Less than a week after President Donald Trump rallied the world behind ending the violence in Syria, he will meet with the top civilian leader of NATO, an organization he criticized during the campaign as “obsolete.”
The top issues will still likely be how much allies are contributing when NATO Secretary-General Jens Stoltenberg visits the White House for a bilateral meeting with Trump Wednesday. The two will also hold a joint press conference. While contributions will be the priority, issues pertaining to the Middle East, Syria, and the Islamic State will also be high on the agenda.
Just before his inauguration, Trump reiterated his view about NATO member countries not investing enough in their own defense. Under the agreement, member nations pledge to spend 2 percent of their gross domestic product on defense. However, many fail to meet their obligations.
“This will be a big opportunity for the president to establish himself as the leader of NATO,” Alexander Vershbow, a former deputy secretary of NATO, told The Daily Signal. “Clearly the No. 1 issue will be defense spending.”
Next year, eight of NATO’s 28 member nations are projected to meet the 2 percent of GDP goal.
The previous goal was for each member nation to spend 3 percent on defense, which was determined in 1997. In 2006, that goal declined to 2 percent, Vershbow said.
A second priority will be addressing what the alliance can do in the Middle East, said Vershbow, who was a U.S. ambassador to Russia and South Korea under the George W. Bush administration, and ambassador to NATO during the Bill Clinton administration.

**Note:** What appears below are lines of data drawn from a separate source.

def LutEntry.bytes (e : LutEntry) : Nat := e.t * e.v * e.width / 8

/-- LOOKUP SAVE (R137). -/
def saveRun (us : List Upset) (p : SaveP) (x : Ctx) (s : State) : State × Option (List Nat) :=
  match s.dev.table x.c p.tid with
  | none => (s.onDev (·.noTable x 0xFFFF p.tid), none)
  | some e =>
    let entries := s.mem.read .lut (lutAddr x.c (e.first * 4096)) e.bytes
    let hit := (badWords us).filter fun w => decide (e.first * 1024 ≤ w) && decide (w < e.first * 1024 + ceilDiv e.bytes 4)
    let poison := hit != [] || s.mem.isPoisoned .lut (lutAddr x.c (e.first * 4096)) e.bytes
    let head := imageHead e
    let a := columnBase x.c + p.imgAddr
    let s := s.onDev (·.lutParities x.c p.tid hit)
    let s := s.locCheck x.c (.dev a) (64 + e.bytes) x.hdr.index
    (s.devWrite a (head ++ leBytes 4 (check32c a (head ++ entries)) ++ entries) poison, none)

/-- The entry an image's header describes, when its magic, ranges and fit hold (R137). -/
def imageEntry (b : List Byte) (pageFirst : Nat) : Option LutEntry :=
  let e : LutEntry := { first := pageFirst, pages := fieldAt b 12 2, fmt := fieldAt b 4 1, metric := fieldAt b 5 1, width := fieldAt b 6 1,
                        t := fieldAt b 8 2, v := fieldAt b 10 2, delta := fieldAt b 16 4, zsum := fieldAt b 20 4,
                        nonfinite := fieldAt b 7 1 = 1, quantId := fieldAt b 24 8 }
  if fieldAt b 0 4 = 0x5A544231 && isCodeFmt e.fmt && decide (e.metric ≤ 3) && (e.width = 8 || e.width = 16)
      && decide (fieldAt b 7 1 < 2) && between 1 e.t 4096 && e.v = codeV e.fmt && e.pages = tablePages e.t e.v e.width
      && fieldAt b 14 2 = 0 && (b.drop 32).take 28 = List.replicate 28 0 && decide (pageFirst + e.pages ≤ 64) then some e else none

/-- LOOKUP LOAD (R137). -/
def loadRun (p : LoadP) (x : Ctx) (s : State) : State × Option (List Nat) :=
  let a := columnBase x.c + p.imgAddr
  let (s, head, bad) := s.devUse x a 64
  let fail (s : State) : State × Option (List Nat) :=
    (s.onDev fun d => (d.dropTable x.c p.tid).raise .lookupImageCheck x.src [(1, x.c), (2, x.hdr.index), (4, p.imgAddr)], none)
  match imageEntry head p.pageFirst with
  | none => fail s
  | some e =>
    let (s, entries, bad') := s.devUse x (a + 64) e.bytes
    if fieldAt head 60 4 = check32c a (head.take 60 ++ entries) then
      ((s.putTable x.c p.tid e entries (bad || bad')).onDev (·.bump (Ctr.chTableLoads x.c)), none)
    else fail s

/-! ### The commands -/

def execLookupBuild (c : Nat) (h : Hdr) (p : BuildP) (us : List Upset) (s : State) : Host.Outcome State Fault Refusal :=
  stepCmd c h (.build p) us (buildRun p) s

def execLookupScore (c : Nat) (h : Hdr) (p : ScoreP) (us : List Upset) (s : State) : Host.Outcome State Fault Refusal :=
  stepCmd c h (.score p) us (scoreRun us p) s

def execLookupSave (c : Nat) (h : Hdr) (p : SaveP) (us : List Upset) (s : State) : Host.Outcome State Fault Refusal :=
  stepCmd c h (.save p) us (saveRun us p) s

def execLookupLoad (c : Nat) (h : Hdr) (p : LoadP) (us : List Upset) (s : State) : Host.Outcome State Fault Refusal :=
  stepCmd c h (.load p) us (loadRun p) s

end Sys2Proof.Machine
end

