/-- A candidate list (R154, R157, R158): the bytes, and whether TIES_AT_K is set. -/
def listBytes (k : Nat) (chosen : List Cand) (rest tie qord missing nans : Nat) : List Byte × Bool :=
  let n := chosen.length
  let atT := match chosen.getLast? with | some t => chosen.countP (·.key = t.key) | none => 0
  let ties := n = k && decide (atT < tie)
  let fl := boolNat ties + 2 * boolNat (decide (n < k)) + 4 * boolNat (chosen.any fun c => bit c.flags 0) + 8 * boolNat (chosen.any fun c => bit c.flags 1)
  let head := leBytes 4 n ++ leBytes 4 k ++ leBytes 4 (treeSum (chosen.map (·.score))) ++ leBytes 4 rest
    ++ leBytes 4 (if n = k then tie else 0) ++ leBytes 2 qord ++ leBytes 2 fl ++ leBytes 2 (min missing 65535) ++ leBytes 2 0
    ++ leBytes 4 (min nans (2 ^ 32 - 1))
  (head ++ chosen.flatMap (fun c => recordOf c.id c.score c.flags c.aux)
    ++ (List.replicate (k - n) (recordOf (2 ^ 64 - 1) 0xFF800000 4 0)).flatMap id, ties)

def sortCycles (m : Nat) : Nat := let s := ceilLog2 (max m 2); ceilDiv m 128 * s * (s + 1) / 2

/-- Cycles of one list (R162, R166). -/
def listCycles (n k : Nat) (p : Passes) : Nat :=
  ceilDiv n 64 + max (ceilDiv k 1024) p.rounds * (5 * ceilDiv n 128 + sortCycles (min k 1024)) + 16 + p.tieCycles

/-- The counters of one list (R169). -/
def Dev.countList (d : Dev) (c : Nat) (p : Passes) (cands nans pads : Nat) (ties : Bool) : Dev :=
  let d := ((d.bump (Ctr.chListsOut c)).bump (Ctr.chCandidatesIn c) cands).bump (Ctr.chKeyPasses c) p.keyPasses
  let d := ((d.bump (Ctr.chIdPasses c) p.idPasses).bump (Ctr.chNanExcluded c) nans).bump (Ctr.chDuplicatesRemoved c) p.dups
  let d := d.bump (Ctr.chPaddedEntries c) pads
  if ties then d.bump (Ctr.chTieLists c) else d

/-- Excluded NaN scores: the status bit and, with NAN_FAULT, one SELECT_NAN a chamber and epoch (R168, R170). -/
def Dev.selectNan (d : Dev) (x : Ctx) (n : Nat) : Dev :=
  if n = 0 then d else
  let d := d.putFlag (Reg.selStatusNanSeen x.c) true
  if d.on (Reg.selCtrlNanFault x.c) && !d.seq.nanSaid.contains (x.c, 0x0404) then
    { (d.raise .selectNan x.src [(1, x.c), (2, x.hdr.index), (8, d.epoch)]) with
      seq := { d.seq with nanSaid := d.seq.nanSaid ++ [(x.c, 0x0404)] } }
  else d

/-- The scratch area after a selection holds values no rule states. -/
def State.useScratch (s : State) (c addr n : Nat) (poison : Bool) : State :=
  let draw := s.dev.freeCtr
  (s.locWrite c (.store addr) ((List.range n).map (Config.scratchByte draw)) poison).onDev fun d => { d with freeCtr := draw + 1 }

/-- Work units of one list each from `first` on: the first always runs, a later one while the budget holds it
(R50, R162; log entry 8). Answers the state and the next list. -/
def listUnits (h : Hdr) (one : State → Nat → State × Nat) : Nat → Nat → Nat → State → State × Nat
  | 0, q, _, s => (s, q)
  | left + 1, q, used, s =>
    let r := one s q
    if decide (h.budget < used + r.2) && used != 0 then (s, q)
    else listUnits h one left (q + 1) (used + r.2) r.1

/-- The end of a step whose unit is a list: a continuation where lists are left. -/
def listEnd (x : Ctx) (total : Nat) (r : State × Nat) : State × Option (List Nat) :=
  if r.2 < total then (r.1.onDev (·.bump (Ctr.chSelectContinuations x.c)), some [r.2]) else (r.1, none)

/-! ### SELECT -/

/-- A list to form: its QORD and the record indices it reads, ascending, each with WIDENED. -/
structure Group where
  qord : Nat
  reads : List (Nat × Bool)
  deriving DecidableEq, Repr

/-- Adds a run's records to its query's group; groups stay in ascending QORD, positions ascending and distinct. -/
def addToGroup (q first n : Nat) (w : Bool) (gs : List Group) : List Group :=
  let add (g : Group) : Group :=
    { g with reads := (List.range n).foldl (fun rs i =>
        if rs.any (·.1 = first + i) then rs.map fun r => if r.1 = first + i then (r.1, r.2 || w) else r
        else insertBy (fun a b => decide (a.1 < b.1)) (first + i, w) rs) g.reads }
  if gs.any (·.qord = q) then gs.map fun g => if g.qord = q then add g else g
  else insertBy (fun a b : Group => decide (a.qord < b.qord)) (add ⟨q, []⟩) gs

/-- One run of R142 taken into the groups (R161); `none` where it is bad (R170). The Bool is NOT_SCANNED. -/
def takeRun (p : SelectP) (count : Nat) (qordOf : Nat → Nat) (b : List Byte) (acc : List Group × Bool) : Option (List Group × Bool) :=
  let probe := fieldAt b 0 2
  let first := fieldAt b 4 4
  let n := fieldAt b 8 4
  let st := fieldAt b 12 1
  if 2 < st ∨ count ≤ probe ∨ (n ≠ 0 ∧ p.inCount < first + n) then none
  else if st = 1 then some acc
  else if st = 2 then some (acc.1, true)
  else
    let gs := addToGroup (qordOf probe) first n (bit (fieldAt b 13 1) 0) acc.1
    if p.qcap < gs.length then none else some (gs, acc.2)

/-- All runs, or the index of the first bad one. -/
def takeRuns (p : SelectP) (count : Nat) (qordOf : Nat → Nat) : List (List Byte) → Nat → List Group × Bool → Except Nat (List Group × Bool)
  | [], _, acc => .ok acc
  | b :: rest, i, acc => match takeRun p count qordOf b acc with
    | none => .error i
    | some acc => takeRuns p count qordOf rest (i + 1) acc

/-- The candidates a list takes: K, or what a widened look still wants when the list reads its records (R198). -/
def selectK (d : Dev) (p : SelectP) (x : Ctx) (g : Group) : Nat :=
  if g.reads.any (·.2) then min p.k ((d.wanted x.cohort g.qord).getD p.k) else p.k

/-- One list of a SELECT (R155 to R159); stage 2 ranks the centroids with it (R197). The positions REST_SUM runs over are those of the records that the list reads (log entry 132). -/
def selectOne (p : SelectP) (x : Ctx) (raw : List Byte) (poison : Bool) (g : Group) (q : Nat) (s : State) : State × Nat :=
  let recs := g.reads.map fun (i, w) => recParse i w ((raw.drop (16 * i)).take 16)
  let cs := recs.filterMap Rec.toCand
  let nans := recs.countP (· = .nan)
  let (chosen, passes) := selectTop (selectK s.dev p x g) cs
  let kept := chosen.map (·.pos)
  let rest := treeSum (recs.map fun r => match r with | .cand c => if kept.contains c.pos then 0 else c.score | _ => 0)
  let (bs, ties) := listBytes p.k chosen rest (tieCount p.k chosen cs) g.qord 0 nans
  let s := s.useScratch x.c p.scratch (8 * p.inCount) poison
  let s := s.locWrite x.c ((locOf x.c p.outAddr).plus (q * (32 + 16 * p.k))) bs poison
  (s.onDev fun d => ((d.countList x.c passes cs.length nans (p.k - chosen.length) ties).selectNan x nans).noteRanks x g.qord (chosen.map (·.id)),
   listCycles g.reads.length p.k passes)

/-- The lists of a SELECT from the resumed one on. A poisoned record that one of the lists written reads poisons every one of them (R94, R166). -/
def selectLists (p : SelectP) (x : Ctx) (raw : List Byte) (poison : Bool) (gs : List Group) (s : State) : State × Option (List Nat) :=
  let first := x.resume.headD 0
  let run (bad : Bool) : State × Nat :=
    listUnits x.hdr (fun s q => selectOne p x raw bad (gs.getD q ⟨0, []⟩) q s) (gs.length - first) first 0 s
  let named := ((gs.drop first).take ((run poison).2 - first)).flatMap (·.reads)
  let read := named.any fun r => (s.locRead x.c ((locOf x.c p.inAddr).plus (16 * r.1)) 16).2
  listEnd x gs.length (run (poison || read))

/-- SELECT over one list of records (R160). -/
def selectRecordsRun (p : SelectP) (x : Ctx) (s : State) : State × Option (List Nat) :=
  let raw := (s.locRead x.c (locOf x.c p.inAddr) (16 * p.inCount)).1
  selectLists p x raw false [⟨fieldAt raw 14 2, (List.range p.inCount).map fun i => (i, false)⟩] s

/-- SELECT over runs (R161, R170). -/
def selectRunsRun (p : SelectP) (x : Ctx) (s : State) : State × Option (List Nat) :=
  let raw := (s.locRead x.c (locOf x.c p.inAddr) (16 * p.inCount)).1
  let (runs, bad1) := s.locRead x.c (.store p.runAddr) (16 * p.runCount)
  let probe := columnBase x.c + p.probeAddr
  let (s, hb, bad2) := s.devUse x probe 16
  let count := fieldAt hb 0 4
  let bad3 := (chunks 16 runs).any fun r => decide (fieldAt r 0 2 < count) && (s.devRead (probe + 16 + 16 * fieldAt r 0 2) 16).2
  match takeRuns p count (fun i => s.devNat (probe + 20 + 16 * i) 2) (chunks 16 runs) 0 ([], false) with
  | .error i =>
    (s.onDev fun d => ((d.raise .selectBadRun x.src [(1, x.c), (2, x.hdr.index), (4, i)] true).putFlag (Reg.selStatusBadInput x.c) true).abandon x, none)
  | .ok (gs, missed) =>
    let s := if missed then s.onDev (·.missCohort x.cohort) else s
    selectLists p x raw (bad1 || bad2 || bad3) gs s

/-! ### MERGE -/

/-- A present input of a MERGE: its index, header fields and records. -/
structure Input where
  i : Nat
  n : Nat
  k : Nat
  rest : Nat
  tie : Nat
  qord : Nat
  flags : Nat
  missing : Nat
  nans : Nat
  recs : List Rec
  poison : Bool
  deriving DecidableEq, Repr

/-- What one table entry is: absent, absent because bad (and whether its header carried poison), or present (R163, R164). -/
inductive Entry where | absent (shards : Nat) | bad (shards : Nat) (poison : Bool) | present (x : Input)
  deriving DecidableEq, Repr

/-- Was poison read with the entry's list (R166)? -/
def Entry.poisoned : Entry → Bool
  | .absent _ => false
  | .bad _ p => p
  | .present x => x.poison

/-- One table entry and its list. A candidate's source position is its input and, within it, its place (R152). Byte 6 is read as it stands: a RECV
writes it, and a SELECT or MERGE, whose parameters name no entry, does not (log entry 133). -/
def readEntry (p : MergeP) (x : Ctx) (b : List Byte) (i : Nat) (s : State) : State × Entry :=
  let shards := fieldAt b 4 2
  let st := fieldAt b 6 1
  if st = 0 then (s, .absent shards) else if st != 1 then (s, .bad shards false) else
  let l := locOf x.c (fieldAt b 0 4)
  let (s, h, bad) := s.locUse x l 32
  let n := fieldAt h 0 4
  let k := fieldAt h 4 4
  if k < n ∨ 16 ≤ fieldAt h 22 2 ∨ fieldAt h 26 2 ≠ 0 ∨ k < p.k then (s, .bad shards bad) else
  let (s, body, bad') := s.locUse x (l.plus 32) (16 * n)
  let recs := (chunks 16 body).mapIdx fun j r => recParse (i * 2 ^ 32 + j) false r
  (s, .present { i, n, k, rest := fieldAt h 12 4, tie := fieldAt h 16 4, qord := fieldAt h 20 2, flags := fieldAt h 22 2,
                 missing := fieldAt h 24 2, nans := fieldAt h 28 4, recs, poison := bad || bad' })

“For the sake of NATO’s future, it will have to focus on terrorism,” Vershbow said.
Vershbow noted the alliance has provided assistance in Afghanistan for the last 15 years. But, he said, NATO has provided only minimal training in Iraq and Jordan for those countries to be self-sufficient against the Islamic State. He said NATO is capable of doing more if asked.
Last week, Stoltenberg backed Trump’s strike against Syria and the government of dictator Bashar Assad. He stated: “NATO considers the use of chemical weapons as a threat to international peace and security. NATO supports all international efforts aimed at achieving peace and a political solution in Syria.”
There could be limits on NATO’s role in Syria, Thomas Spoehr, director of the Center for National Defense at The Heritage Foundation, told The Daily Signal.
Spoehr said that NATO may not have a direct role in Syria. But, he said, member nations, as well as U.S. like-minded countries in the Middle East, would likely join the United States against the Assad regime.
Trump seems to have “evolved as a leader” on international affairs, Spoehr said, stepping away from a dismissive attitude toward NATO. That could be a result of listening to his Cabinet members, Secretary of State Rex Tillerson, and Defense Secretary James Mattis.
“We don’t hear him talking about NATO as obsolete and freeloaders,” Spoehr said. “We have heard administrations talking for years about NATO members [paying their fair share]. None have been as forceful and Trump. It does seem we are seeing a change in trends.”
During an April 2016 campaign speech on foreign policy, Trump said:
In NATO, for instance, only four of 28 other member countries, besides America, are spending the minimum required 2 percent of GDP on defense. We have spent trillions of dollars over time—on planes, missiles, ships, equipment—building up our military to provide a strong defense for Europe and Asia. The countries we are defending must pay for the cost of this defense—and, if not, the U.S. must be prepared to let these countries defend themselves.
When asked during a CNN town hall in March 2016, “Do you think the United States needs to rethink involvement in NATO?” Trump responded, “Yes, because it’s costing us too much money. And frankly, they have to put up more money. They’re going to have to put some up also. We’re paying disproportionately. It’s too much. And frankly, it’s a different world than it was when we originally conceived of the idea.”
Trump also told Bloomberg News during his presidential campaign, “NATO may be obsolete. NATO was set up a long time ago … We were a rich nation then. We had nothing but money. We had nothing but power, and you know, far more than we have today.” He continued that NATO “doesn’t really help us.”
Though his critics accused him of wanting to leave NATO, FactCheck.org stated that was not the case.